** INPUT DATA follows **
/-- Refutes O54: two read-modify-writes of one byte stand on port 0 under tags 0 and 1. When the line of the first is read its byte is stored,
and the second, accepted before, takes the stored byte over (R182); so tag 0 is not the only one that changes. -/
theorem not_grantsAndResponses : ¬ Obligations.GrantsAndResponses := by
  unfold Obligations.GrantsAndResponses
  rintro ⟨-, -, hpart, -⟩
  obtain ⟨t, ht, htags, -⟩ := hpart twoPartials 0 0 (partWrite 1) rfl (by decide) (by decide) (by decide +kernel) rfl rfl rfl (by decide +kernel) (by decide +kernel)
  have hrun : exec (.memoryPortResponse 0 0 false true) twoPartials = .next { twoPartials with dev := { cfg := twoPartials.c, m := portResponse 0 0 false true twoPartials.c twoPartials.q } } :=
    runM_live twoPartials (portResponse 0 0 false true) rfl
  have hsecond : mget t.m.arb.tags 1 = some (partWrite 2) := by
    rw [htags]
    rfl
  rw [← Host.Outcome.next.inj (hrun.symm.trans ht)] at hsecond
  exact absurd (twoPartials_answered.symm.trans hsecond) (by decide)

end Sys2Proof.Machine
end

section
/-! SUPPORT. What the streams of a core touch while they read and write: caches, credits, requests, what they take from lines and routes
(R149 to R152, R180 to R186, R192 to R207, R378 to R381). -/

namespace Sys2Proof.Machine
open Sys2Proof

/-! ### Reading -/

/-- A core without what a stream's read touches. -/
def Core.reading (x : Core) : Core := { x with regs := { x.regs with tlbMisses := 0 }, credits := [], tlb := [], hostData := [], hostLines := [] }

/-- The block without what a core's streams touch as they read: caches of translations and host lines, requests, credits, outputs. -/
def Mach.reading (m : Mach) : Mach :=
  { m with out := [], arb := { (mach0 strap0 store0 0 true true).arb with nextOp := m.arb.nextOp }, xl := (mach0 strap0 store0 0 true true).xl
           hp := { m.hp with wait := [], seq := 0, bisnp := [] }, depot := { m.depot with lines := [] }, cores := m.cores.map Core.reading }

/-- A projection of what reads leave alone. -/
theorem view_of_reading {α : Type} (g : Mach → α) (hg : ∀ m, g m.reading = g m) {a b : Mach} (h : a.reading = b.reading) : g a = g b := by
  rw [← hg a, h, hg]

/-- A core is there still, and what reads leave alone of it is as before. -/
theorem core_of_reading {a b : Mach} (h : b.reading = a.reading) {k : Nat} {x : Core} (hx : a.cores[k]? = some x) : ∃ y, b.cores[k]? = some y ∧ y.reading = x.reading := by
  have hc : b.cores.map Core.reading = a.cores.map Core.reading := (congrArg Mach.cores h :)
  have hk : (b.cores[k]?).map Core.reading = some x.reading := by
    rw [← List.getElem?_map, hc, List.getElem?_map, hx]
    rfl
  exact Option.map_eq_some_iff.1 hk

theorem reading_lupd (k : Nat) {f : Core → Core} (hf : ∀ x, (f x).reading = x.reading) (m : Mach) : Mach.reading { m with cores := lupd m.cores k f } = m.reading :=
  congrArg (fun cs => { m.reading with cores := cs }) (map_lupd Core.reading m.cores k f hf)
** End of INPUT DATA **
**YOUR GOAL**
Restate the listing exactly, starting at its first line and ending at the line where "obtain ⟨t, ht, htags, -⟩" occurs; include both and no other lines.

**RESULT**
/-- Refutes O54: two read-modify-writes of one byte stand on port 0 under tags 0 and 1. When the line of the first is read its byte is stored,
and the second, accepted before, takes the stored byte over (R182); so tag 0 is not the only one that changes. -/
theorem not_grantsAndResponses : ¬ Obligations.GrantsAndResponses := by
  unfold Obligations.GrantsAndResponses
  rintro ⟨-, -, hpart, -⟩
  obtain ⟨t, ht, htags, -⟩ := hpart twoPartials 0 0 (partWrite 1) rfl (by decide) (by decide) (by decide +kernel) rfl rfl rfl (by decide +kernel) (by decide +kernel)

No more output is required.